On the drive from Antigua to San Marcos, I am one of the unlucky ones. I stop the car. I have dark tinted windows, which is why I don’t wear my mask when driving: no one sees me breaking the law when I’m the solitary passenger of my car. So I put on the hazard lights, and pause my audiobook, and take off my headphones, and put on my mask. That new step of putting on a mask seems to take a lot of time. It feels like the police person outside must be waiting and wondering what I’m up to behind my dark windows. 

Make sure my nose is covered. Roll down the window. Smile: “¡Buen día!”

There’s two of them at my car; another team at the station waggon in front of me, and a sole police guy at the first car in our line of three unlucky ones.

So far, I always got to stay in my car – even when they were looking for reasons to collect a bribe. I hand my passport, my license, and the registration through the window.

“Where are you from?”


“Where are you going?”

“San Marcos.”

He finds the page in my passport that holds my visa. Studies my driving license – a pink sheet of laminated paper with a picture of my 16-year old self glued into it; the same format and style as the Arian passes of my grandmother’s generation. I am always amazed when people abroad actually believe this is my driving license. I mean, it is – but it looks like something a 10-year old designed and printed in their basement. I suppose it looks too fake to actually be fake. 

He asks me to step out of the vehicle. They are going to search it, he says. I fish my flip flops out of the side console. He watches through the window as I wiggle my toes into them. 

I always drive barefoot when it’s hot. There’s a very unsexy reason for it, and it is Epidermis Bullosa Simplex. If heat combines with friction – such as the heat of a summer day and the friction of my feet against a shoe – my skin will blister. (Yes, I have tried wearing other shoes. No, there is no cure. And I am tired of having this conversation.)

I get out of the car, and smile. He sticks in his head, sees the ridiculously gigantic crate – a crate that would fit a Saint Bernard – that takes up the majority of the car. 

“You got a dog in there?”


“What kind of dog?”

“Un pastor belga.” A Belgian shepherd.

“Uh. Those are bad dogs.”

“Those are great dogs.”

“Is he bravo?” A word that means different things, depending on who uses it: it can mean aggressive and mean; or gritty and courageous.

“Yes. She’s brava.”

“Does she bite?” 

“Yes. She bites.”

He’s joined by his companion, who’s walked around the car.

“How much is that dog worth?”

I look straight into his eyes. “A lot.”

He spits out a laugh. “Is your dog worth more than I am?”

I do not laugh. “My dog’s invaluable.”

Boy #1 asks me to empty out my pant pockets, and put the contents on the driver’s seat: my wallet. The keys to my AirBnB. A poop bag.

“Is that it?”

“That’s it.”

“Are you sure?”

“I am sure.”

“But are you sure?” His eyes, inquisitively. 

“Yes, I am sure.”

“Are you really sure?”

“Pat me down if it makes you happy.”

“If it makes me happy!” He laughs, and proceeds to touch my pockets, which are, surprise, empty.

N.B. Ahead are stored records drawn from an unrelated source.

-- ==== Sys2Proof/Laws/Frames.lean ====
section
/-! SUPPORT. The frame of the arbiter's and the switch controller's work, said once for each shared operation of
Arbiter.lean, Takes.lean, Closes.lean and Detect.lean: which parts of the state such work may change at all; and what an
event's writes to the group table leave of groups, trackers, requests and notices. -/

namespace Sys2Proof.Machine

/-- What arbiter and take work leaves: everything but trackers, groups, sets, takes and the notice queue; of a tracker
it changes at most causes, state and count of failed searches, never into EXCLUDED; of a group neither number nor
definition. -/
structure ArbiterWork (s t : State) : Prop where
  frame : t = { s with trackers := t.trackers, arb := t.arb, sw := t.sw, groups := t.groups, desk := t.desk }
  replies : t.desk.replies = s.desk.replies
  line : t.desk.line = s.desk.line
  rx : t.desk.rx = s.desk.rx
  desk : s.desk.Safe → t.desk.Safe
  tracker : ∀ r, t.tracker r =
    { s.tracker r with causes := (t.tracker r).causes, st := (t.tracker r).st, notFound := (t.tracker r).notFound }
  excluded : ∀ r, (t.tracker r).st = .excluded → (s.tracker r).st = .excluded
  groups : t.groups.map (fun g => (g.num, g.gdef)) = s.groups.map fun g => (g.num, g.gdef)

namespace ArbiterWork

variable {s t u : State}

protected theorem refl (s : State) : ArbiterWork s s := ⟨rfl, rfl, rfl, rfl, id, fun _ => rfl, fun _ => id, rfl⟩

protected theorem trans (h : ArbiterWork s t) (k : ArbiterWork t u) : ArbiterWork s u where
  frame := by rw [k.frame, h.frame]
  replies := k.replies.trans h.replies
  line := k.line.trans h.line
  rx := k.rx.trans h.rx
  desk := k.desk ∘ h.desk
  tracker r := by rw [k.tracker r, h.tracker r]
  excluded r := h.excluded r ∘ k.excluded r
  groups := k.groups.trans h.groups

/-- Work done for each of a list is work. -/
theorem foldl {α : Type} {f : State → α → State} (h : ∀ s x, ArbiterWork s (f s x)) :
    ∀ (l : List α) (s : State), ArbiterWork s (l.foldl f s)
  | [], s => .refl s
  | x :: l, s => (h s x).trans (foldl h l (f s x))

/-- A choice between two pieces of work is work. -/
theorem ite {c : Prop} [Decidable c] (h : c → ArbiterWork s t) (k : ¬c → ArbiterWork s u) :
    ArbiterWork s (if c then t else u) := by
  split
  · exact h ‹_›
  · exact k ‹_›

/-- Work that may be passed over is work. -/
theorem iteSelf {c : Prop} [Decidable c] (h : ArbiterWork s t) : ArbiterWork s (if c then t else s) :=
  .ite (fun _ => h) fun _ => .refl s

/-! ## What the work leaves, part by part -/

theorem power (h : ArbiterWork s t) : t.power = s.power := by rw [h.frame]
theorem block (h : ArbiterWork s t) : t.block = s.block := by rw [h.frame]
theorem phase (h : ArbiterWork s t) : t.phase = s.phase := by rw [h.frame]
theorem setList (h : ArbiterWork s t) : t.setList = s.setList := by rw [h.frame]
theorem cond (h : ArbiterWork s t) : t.cond = s.cond := by rw [h.frame]
theorem unstored (h : ArbiterWork s t) : t.unstored = s.unstored := by rw [h.frame]
theorem retained (h : ArbiterWork s t) : t.retained = s.retained := by rw [h.frame]
theorem settings (h : ArbiterWork s t) : t.settings = s.settings := by rw [h.frame]
theorem prefs (h : ArbiterWork s t) : t.prefs = s.prefs := by rw [h.frame]
theorem tr (h : ArbiterWork s t) : t.tr = s.tr := by rw [h.frame]
theorem ports (h : ArbiterWork s t) : t.ports = s.ports := by rw [h.frame]
theorem program (h : ArbiterWork s t) : t.program = s.program := by rw [h.frame]
theorem tc (h : ArbiterWork s t) : t.tc = s.tc := by rw [h.frame]
theorem grid (h : ArbiterWork s t) : t.grid = s.grid := by rw [h.frame]
theorem freeCount (h : ArbiterWork s t) : t.freeCount = s.freeCount := by rw [h.frame]
theorem pending (h : ArbiterWork s t) : t.pending = s.pending := by rw [h.frame]
theorem tap (h : ArbiterWork s t) (r : Rig) : (t.tracker r).tap = (s.tracker r).tap := by rw [h.tracker r]
theorem cued (h : ArbiterWork s t) (r : Rig) : (t.tracker r).cued = (s.tracker r).cued := by rw [h.tracker r]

His compañero picks up my wallet, and starts nosing through it. A couple bills. A check. Debit card. He is thorough, looking into the fold in the bottom of each pocket; sliding his fingers into every little opening. He puts it back down, then remembers the coin department, and goes through there as well. A handful quetzales and cents, and a lucky charm – a lady bug – a friend gave me years ago. 

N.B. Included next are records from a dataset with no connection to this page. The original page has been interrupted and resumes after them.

theorem noCover_desk (f : Group → Group) (b c : NoticeBody) (t : Take) (s : State) : (s.noCover f b c t).desk =
    s.desk.offers (b :: (s.rigStates s.tracker (s.noCover f b c t).tracker ++ [c])) s.block := closedTake_desk c t _

theorem noCover_quiet (f : Group → Group) (b c : NoticeBody) (t : Take) {s : State} (h : s.arb.requests = []) :
    (s.noCover f b c t).arb.requests = [] :=
  closedTake_quiet (s := raise b { s with groups := s.groups.map f }) h c t

theorem noCover_group (f : Group → Group) (b c : NoticeBody) (t : Take) {s : State} {i : Nat} {g : Group}
    (h : s.groups[i]? = some g) : (s.noCover f b c t).groups[i]? = some (t.land (f g)) := by
  refine closedTake_group ?_ c t
  change (s.groups.map f)[i]? = _
  rw [List.getElem?_map, h]
  rfl

/-- The close of a take that completes no member. -/
theorem closedTake_still {t : Take} (h : t.completing = []) (b : NoticeBody) (s : State) : s.closedTake b t = { s with
    sw := { s.sw with takes := s.sw.takes.filter fun x => x.num != t.num }
    arb := ⟨s.arb.requests, s.arb.inService.filter fun x => x.2 != t.num⟩
    desk := s.desk.offer b s.block } := by
  have still : (s.groups.map fun g => t.land g) = s.groups :=
    (List.map_congr_left fun g _ => Take.land_none (by rw [h]; nofun)).trans (List.map_id' _)
  unfold State.closedTake
  rw [still, State.regrouped_same]

/-- The TAKE_SETTLED of a no-cover. -/
def Take.noCoverSettled (t : Take) (gs : List Group) : NoticeBody :=
  .takeSettled t.num .noCover t.cause t.target t.levels none t.startBlock (memberSources (gs.map fun g => t.land g) t.members)

theorem closeTake_noCover (f : Group → Group) (b : NoticeBody) (t : Take) (s : State) :
    closeTake (settledNotice .noCover) t (raise b { s with groups := s.groups.map f }) =
      examine (s.noCover f b (t.noCoverSettled (s.groups.map f)) t) := closeTake_eq _ t _

theorem groups_same (s : State) : { s with groups := s.groups.map id } = s := by rw [List.map_id]

theorem noRechoice_moves {t : Take} (h : t.cause = .manual ∨ t.cause = .recover) (dropped : List Rig) (s : State) :
    noRechoice dropped t s = closeTake (settledNotice .noCover) t
      (raise (.noCover t.cause 4 t.rig .unchanged (t.members.map (·.group)) (some t.num))
        { s with groups := s.groups.map id }) := by
  rw [groups_same, noRechoice]
  rcases h with e | e <;> rw [e] <;> rfl

theorem noRechoice_marks {t : Take} (link : t.cause ≠ .link) (h : ¬(t.cause = .manual ∨ t.cause = .recover))
    (dropped : List Rig) (s : State) : noRechoice dropped t s = closeTake (settledNotice .noCover) t
      (raise (.noCover t.cause t.cause.level t.rig .uncovered (memberGroupsOn t s.groups) (some t.num))
        { s with groups := s.groups.map t.mark }) := by
  rw [not_or] at h
  unfold noRechoice
  split
  · exact absurd ‹_› link
  · exact absurd ‹_› h.2
  · exact absurd ‹_› h.1
  · rfl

I do not take my eyes off of his fingers in my wallet for a second, which means keeping my back turned to the other one, who is making smalltalk: how often do I go back to my country? How old is the dog? Are you here by yourself? Flicking a bill out of a wallet and into the sleeve of a jacket takes just a second; I will not give him that gratification. 

Dude #1 puts down my backpack, and dude #2 stops the smalltalk. He walks around to the passenger door, and proceeds to ruffle through my backpack, and the bag of groceries on the passenger seat.

Dude #2 moves the passenger seat back and forth. “El macho alpha todavía no ha aparecido?” he asks casually. Haven’t you come across an alpha male yet? He peaks under the blanket I’ve tied around the seat because Game sleeps there sometimes, and I don’t want her to get the seat dirty.

“No. Not yet.” Sexist jokes are part of those checkpoints. Either that, or they flirt. The first time I got stopped, I ended up exchanging phone numbers with the guy.

They motion for me to open one of the back doors, revealing a large bite pillow and a tug toy, and a 15-kilo bag of Kirkland; cut open and taped shut again so the kibble won’t spill out on the drive.

“Dog toys?”


“Dog food?”


He closes the back door, and comes up front again. If I were to smuggle drugs or arms, I would hide them under the dog, I suppose, in my underwear, or buried deep inside a bag of kibble. (This, by the way, is the lesson I promised you in the title: if you’re smuggling something, hide it under your dog crate or bury it in kibble. No one has ever looked there so far.)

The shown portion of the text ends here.